-- ==== Sys2Proof/Decode.lean ====
section
/-! DEFINITION. Decoding slot words and micro-op words (spec/03 R42, R46, R47, R61; spec/07 R149, R150), total on any bits and
rejecting by name, and the encoder written from the same layouts. What builds a constructor past the 245th is marked
noncomputable: Lean's code generator has no tag for it; the kernel evaluates it all the same. -/

namespace Sys2Proof

/-- Why a word is no instruction: the reason bits 1, 4 and 5 of spec/03 R51. -/
inductive DecodeErr where
  | reservedUnit
  | reservedOpcode
  | reservedField
  deriving DecidableEq, Repr

/-- The four bytes of a word, lowest address first (R9). -/
def bytesOfWord (w : W32) : List Byte :=
  [w.extractLsb' 0 8, w.extractLsb' 8 8, w.extractLsb' 16 8, w.extractLsb' 24 8]

/-- The number a list of bytes spells, lowest address first (R9). -/
def natOfBytes : List Byte → Nat
  | [] => 0
  | b :: r => b.toNat + 256 * natOfBytes r

/-- The fields of a word read as SROp (SR layout). -/
def SROp.ofWord (w : W32) : SROp :=
  ⟨w.extractLsb' 31 1, w.extractLsb' 27 4, w.extractLsb' 23 4, w.extractLsb' 10 5, w.extractLsb' 5 5, w.extractLsb' 0 5⟩

/-- The fields of a word read as SIOp (SI layout). -/
def SIOp.ofWord (w : W32) : SIOp :=
  ⟨w.extractLsb' 31 1, w.extractLsb' 27 4, w.extractLsb' 23 4, w.extractLsb' 12 5, w.extractLsb' 7 5, w.extractLsb' 0 7⟩

/-- The fields of a word read as SKOp (SK layout). -/
def SKOp.ofWord (w : W32) : SKOp :=
  ⟨w.extractLsb' 31 1, w.extractLsb' 27 4, w.extractLsb' 23 4, w.extractLsb' 15 5, w.extractLsb' 0 15⟩

/-- The fields of a word read as VOp (V layout). -/
def VOp.ofWord (w : W32) : VOp :=
  ⟨w.extractLsb' 31 1, w.extractLsb' 27 4, w.extractLsb' 23 4, w.extractLsb' 15 2, w.extractLsb' 10 5, w.extractLsb' 5 5, w.extractLsb' 0 5⟩

/-- The fields of a word read as FOp (F layout). -/
def FOp.ofWord (w : W32) : FOp :=
  ⟨w.extractLsb' 31 1, w.extractLsb' 23 4, w.extractLsb' 10 5, w.extractLsb' 5 5, w.extractLsb' 0 5⟩

/-- The fields of a word read as LOp (L layout). -/
def LOp.ofWord (w : W32) : LOp :=
  ⟨w.extractLsb' 31 1, w.extractLsb' 27 4, w.extractLsb' 23 4, w.extractLsb' 14 3, w.extractLsb' 9 5, w.extractLsb' 4 5, w.extractLsb' 0 4⟩

/-- The fields of a word read as FenceOp (LF layout). -/
def FenceOp.ofWord (w : W32) : FenceOp :=
  ⟨w.extractLsb' 31 1, w.extractLsb' 27 4, w.extractLsb' 23 4, w.extractLsb' 11 6, w.extractLsb' 5 6, w.extractLsb' 2 3⟩

/-- The fields of a word read as COp (C layout). -/
def COp.ofWord (w : W32) : COp :=
  ⟨w.extractLsb' 31 1, w.extractLsb' 27 4, w.extractLsb' 23 4, w.extractLsb' 16 3, w.extractLsb' 10 6, w.extractLsb' 5 5, w.extractLsb' 0 5⟩

/-- The fields of a word read as MCallOp (MC layout). -/
def MCallOp.ofWord (w : W32) : MCallOp :=
  ⟨w.extractLsb' 31 1, w.extractLsb' 23 4, w.extractLsb' 11 8, w.extractLsb' 5 6, w.extractLsb' 0 5⟩

/-- The fields of a word read as MClrOp (MR layout). -/
def MClrOp.ofWord (w : W32) : MClrOp :=
  ⟨w.extractLsb' 31 1, w.extractLsb' 23 4, w.extractLsb' 11 8, w.extractLsb' 5 6⟩

/-- The fields of a word read as MStatOp (MS layout). -/
def MStatOp.ofWord (w : W32) : MStatOp :=
  ⟨w.extractLsb' 31 1, w.extractLsb' 23 4, w.extractLsb' 10 6, w.extractLsb' 5 5⟩

/-- The fields of a word read as MSigOp (MG layout). -/
def MSigOp.ofWord (w : W32) : MSigOp :=
  ⟨w.extractLsb' 31 1, w.extractLsb' 23 4, w.extractLsb' 16 3, w.extractLsb' 10 6, w.extractLsb' 5 5⟩

/-- The fields of a word read as MAbortOp (MA layout). -/
def MAbortOp.ofWord (w : W32) : MAbortOp :=
  ⟨w.extractLsb' 31 1, w.extractLsb' 23 4⟩

/-- The fields of a word read as MLoadOp (ML layout). -/
def MLoadOp.ofWord (w : W32) : MLoadOp :=
  ⟨w.extractLsb' 31 1, w.extractLsb' 23 4, w.extractLsb' 10 6, w.extractLsb' 5 5, w.extractLsb' 0 5⟩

■ ■ ■ ■ ■

## WHAT YOU NEED TO DO
Give back the entire listing verbatim.

## RESPONSE TO THIS EXERCISE
-- ==== Sys2Proof/Decode.lean ====
section
/-! DEFINITION. Decoding slot words and micro-op words (spec/03 R42, R46, R47, R61; spec/07 R149, R150), total on any bits and
rejecting by name, and the encoder written from the same layouts. What builds a constructor past the 245th is marked
noncomputable: Lean's code generator has no tag for it; the kernel evaluates it all the same. -/

namespace Sys2Proof

/-- Why a word is no instruction: the reason bits 1, 4 and 5 of spec/03 R51. -/
inductive DecodeErr where
  | reservedUnit
  | reservedOpcode
  | reservedField
  deriving DecidableEq, Repr

/-- The four bytes of a word, lowest address first (R9). -/
def bytesOfWord (w : W32) : List Byte :=
  [w.extractLsb' 0 8, w.extractLsb' 8 8, w.extractLsb' 16 8, w.extractLsb' 24 8]

/-- The number a list of bytes spells, lowest address first (R9). -/
def natOfBytes : List Byte → Nat
  | [] => 0
  | b :: r => b.toNat + 256 * natOfBytes r

/-- The fields of a word read as SROp (SR layout). -/
def SROp.ofWord (w : W32) : SROp :=
  ⟨w.extractLsb' 31 1, w.extractLsb' 27 4, w.extractLsb' 23 4, w.extractLsb' 10 5, w.extractLsb' 5 5, w.extractLsb' 0 5⟩

/-- The fields of a word read as SIOp (SI layout). -/
def SIOp.ofWord (w : W32) : SIOp :=
  ⟨w.extractLsb' 31 1, w.extractLsb' 27 4, w.extractLsb' 23 4, w.extractLsb' 12 5, w.extractLsb' 7 5, w.extractLsb' 0 7⟩

/-- The fields of a word read as SKOp (SK layout). -/
def SKOp.ofWord (w : W32) : SKOp :=
  ⟨w.extractLsb' 31 1, w.extractLsb' 27 4, w.extractLsb' 23 4, w.extractLsb' 15 5, w.extractLsb' 0 15⟩

/-- The fields of a word read as VOp (V layout). -/
def VOp.ofWord (w : W32) : VOp :=
  ⟨w.extractLsb' 31 1, w.extractLsb' 27 4, w.extractLsb' 23 4, w.extractLsb' 15 2, w.extractLsb' 10 5, w.extractLsb' 5 5, w.extractLsb' 0 5⟩

/-- The fields of a word read as FOp (F layout). -/
def FOp.ofWord (w : W32) : FOp :=
  ⟨w.extractLsb' 31 1, w.extractLsb' 23 4, w.extractLsb' 10 5, w.extractLsb' 5 5, w.extractLsb' 0 5⟩

/-- The fields of a word read as LOp (L layout). -/
def LOp.ofWord (w : W32) : LOp :=
  ⟨w.extractLsb' 31 1, w.extractLsb' 27 4, w.extractLsb' 23 4, w.extractLsb' 14 3, w.extractLsb' 9 5, w.extractLsb' 4 5, w.extractLsb' 0 4⟩

/-- The fields of a word read as FenceOp (LF layout). -/
def FenceOp.ofWord (w : W32) : FenceOp :=
  ⟨w.extractLsb' 31 1, w.extractLsb' 27 4, w.extractLsb' 23 4, w.extractLsb' 11 6, w.extractLsb' 5 6, w.extractLsb' 2 3⟩

/-- The fields of a word read as COp (C layout). -/
def COp.ofWord (w : W32) : COp :=
  ⟨w.extractLsb' 31 1, w.extractLsb' 27 4, w.extractLsb' 23 4, w.extractLsb' 16 3, w.extractLsb' 10 6, w.extractLsb' 5 5, w.extractLsb' 0 5⟩

/-- The fields of a word read as MCallOp (MC layout). -/
def MCallOp.ofWord (w : W32) : MCallOp :=
  ⟨w.extractLsb' 31 1, w.extractLsb' 23 4, w.extractLsb' 11 8, w.extractLsb' 5 6, w.extractLsb' 0 5⟩

/-- The fields of a word read as MClrOp (MR layout). -/
def MClrOp.ofWord (w : W32) : MClrOp :=
  ⟨w.extractLsb' 31 1, w.extractLsb' 23 4, w.extractLsb' 11 8, w.extractLsb' 5 6⟩

/-- The fields of a word read as MStatOp (MS layout). -/
def MStatOp.ofWord (w : W32) : MStatOp :=
  ⟨w.extractLsb' 31 1, w.extractLsb' 23 4, w.extractLsb' 10 6, w.extractLsb' 5 5⟩

/-- The fields of a word read as MSigOp (MG layout). -/
def MSigOp.ofWord (w : W32) : MSigOp :=
  ⟨w.extractLsb' 31 1, w.extractLsb' 23 4, w.extractLsb' 16 3, w.extractLsb' 10 6, w.extractLsb' 5 5⟩

/-- The fields of a word read as MAbortOp (MA layout). -/
def MAbortOp.ofWord (w : W32) : MAbortOp :=
  ⟨w.extractLsb' 31 1, w.extractLsb' 23 4⟩

/-- The fields of a word read as MLoadOp (ML layout). -/
def MLoadOp.ofWord (w : W32) : MLoadOp :=
  ⟨w.extractLsb' 31 1, w.extractLsb' 23 4, w.extractLsb' 10 6, w.extractLsb' 5 5, w.extractLsb' 0 5⟩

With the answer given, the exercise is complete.